▸ **Work required**
Return each line below holding the string "that".

▸ **Raw data**
-- ==== Sys2Proof/Syntax.lean ====
section
/-! DEFINITION. The request record, the eight operations as syntax, and the names of the outcomes:
spec/30_encoding.md R45 to R55, spec/00_scope.md R9, spec/60_exceptions.md R140. -/

namespace Sys2Proof

/-- The request record `REQ96` (R45, R46): three words, `CTL`, `B`, `A`, always taken whole (R36). -/
structure Request where
  ctl : Word
  b : Word
  a : Word
  deriving DecidableEq, Repr

/-- The eight operations the `OP` field selects (R47, R50). -/
inductive Op where
  | add | sub | mul | div | tobin | frombin | tob32 | f32x
  deriving DecidableEq, Repr

/-- A request that selects an operation, field by field as R50 lists the fields the operation uses. A field
is kept as it was read (`W` of TOBIN stays 0 where the width was left unspecified, R77), so that two different
requests are two different terms (R51). Operand assembly is at face value (R55). -/
inductive Instr where
  /-- `compute(a, b, add, width)` (R102). -/
  | add (w alen blen : BitVec 6) (a b : Word)
  /-- `compute(a, b, subtract, width)` (R106). -/
  | sub (w alen blen : BitVec 6) (a b : Word)
  /-- `compute(a, b, multiply, width)` (R113). -/
  | mul (w alen blen : BitVec 6) (a b : Word)
  /-- `compute(a, b, divide, width)` (R119). -/
  | div (w alen blen : BitVec 6) (a b : Word)
  /-- `to_binary(value, width)` (R75): the Numeral is `(sgn, a, fr)` (R52). -/
  | tobin (w : BitVec 6) (sgn : Bool) (fr : BitVec 8) (a : Word)
  /-- `from_binary(text)` (R78): `frac` is `FR[7:4]` (R53). -/
  | frombin (alen : BitVec 6) (frac : BitVec 4) (a : Word)
  /-- `to_base32(value)` (R95): the Numeral is `(sgn, a, fr)` (R52). -/
  | tob32 (sgn : Bool) (fr : BitVec 8) (a : Word)
  /-- `encode(value)` (R86): the operand is the 64-bit word with `B` high and `A` low (R54). -/
  | f32x (b a : Word)
  deriving DecidableEq, Repr

/-- The operation a request's syntax names (R50). -/
def Instr.op : Instr → Op
  | .add _ _ _ _ _ => .add
  | .sub _ _ _ _ _ => .sub
  | .mul _ _ _ _ _ => .mul
  | .div _ _ _ _ _ => .div
  | .tobin _ _ _ _ => .tobin
  | .frombin _ _ _ => .frombin
  | .tob32 _ _ _ => .tob32
  | .f32x _ _ => .f32x

/-- Why a request is illegal (R56, R149), by name. Every one of them gives the same response, `IllegalCommand`. -/
inductive Illegal where
  /-- A byte string that is not a 96-bit record (R45, R60); no request record can cause it. -/
  | wrongLength
  /-- `CTL[31]` is set (R58). -/
  | reservedBit
  /-- `OP` is 8 to 15 (R57). -/
  | reservedOp
  /-- A field of `CTL` the operation does not use is not zero (R51). -/
  | unusedField
  /-- The word `B` of TOBIN, FROMBIN or TOB32 is not zero (R51). -/
  | unusedWord
  /-- `W` is outside the operation's legal values (R48). -/
  | badWidth
  /-- `ALEN` or `BLEN` is above 32 (R49). -/
  | badLength
  /-- An operand bit at or above the stated length is set (R49). -/
  | strayBits
  deriving DecidableEq, Repr

/-- The classification of an F32X operand (R84). -/
inductive Class754 where
  | zero | normal | subnormal | infinite | nan
  deriving DecidableEq, Repr, Inhabited

/-- The failure outcomes (R140). `invalidDigit` and `invalidPrefix` belong to the host's text layer and are
never produced by the block (R154). -/
inductive Failure where
  | emptyInput | invalidDigit | invalidPrefix | rangeError | widthMismatch | domainError | divideByZero
  /-- Carries the class of the operand and nothing else (R89, R147). -/
  | unsupportedSpecialValue (cls : Class754)
  | illegalCommand
  deriving DecidableEq, Repr, Inhabited

/-- A BinaryString (R9, R24): the length of the integer portion beside its bits, and the fractional portion. -/
structure BinStr where
  len : Nat
  bits : BitVec len
  frac : BitVec 4
  deriving DecidableEq, Repr

/-- A Numeral (R9, R22): it stands for the rational `(-1)^sgn * (imag + fmag / 256)`. -/
structure Numeral where
  sgn : Bool
  imag : Word
  fmag : BitVec 8
  deriving DecidableEq, Repr

/-- The single-precision fields (R9, R25). -/
structure Fields754 where
  sign : Bool
  exponent : BitVec 8
  mantissa : BitVec 23
  deriving DecidableEq, Repr

end Sys2Proof
end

▸ **Result below**
/-- A request that selects an operation, field by field as R50 lists the fields the operation uses. A field
is kept as it was read (`W` of TOBIN stays 0 where the width was left unspecified, R77), so that two different
  /-- A byte string that is not a 96-bit record (R45, R60); no request record can cause it. -/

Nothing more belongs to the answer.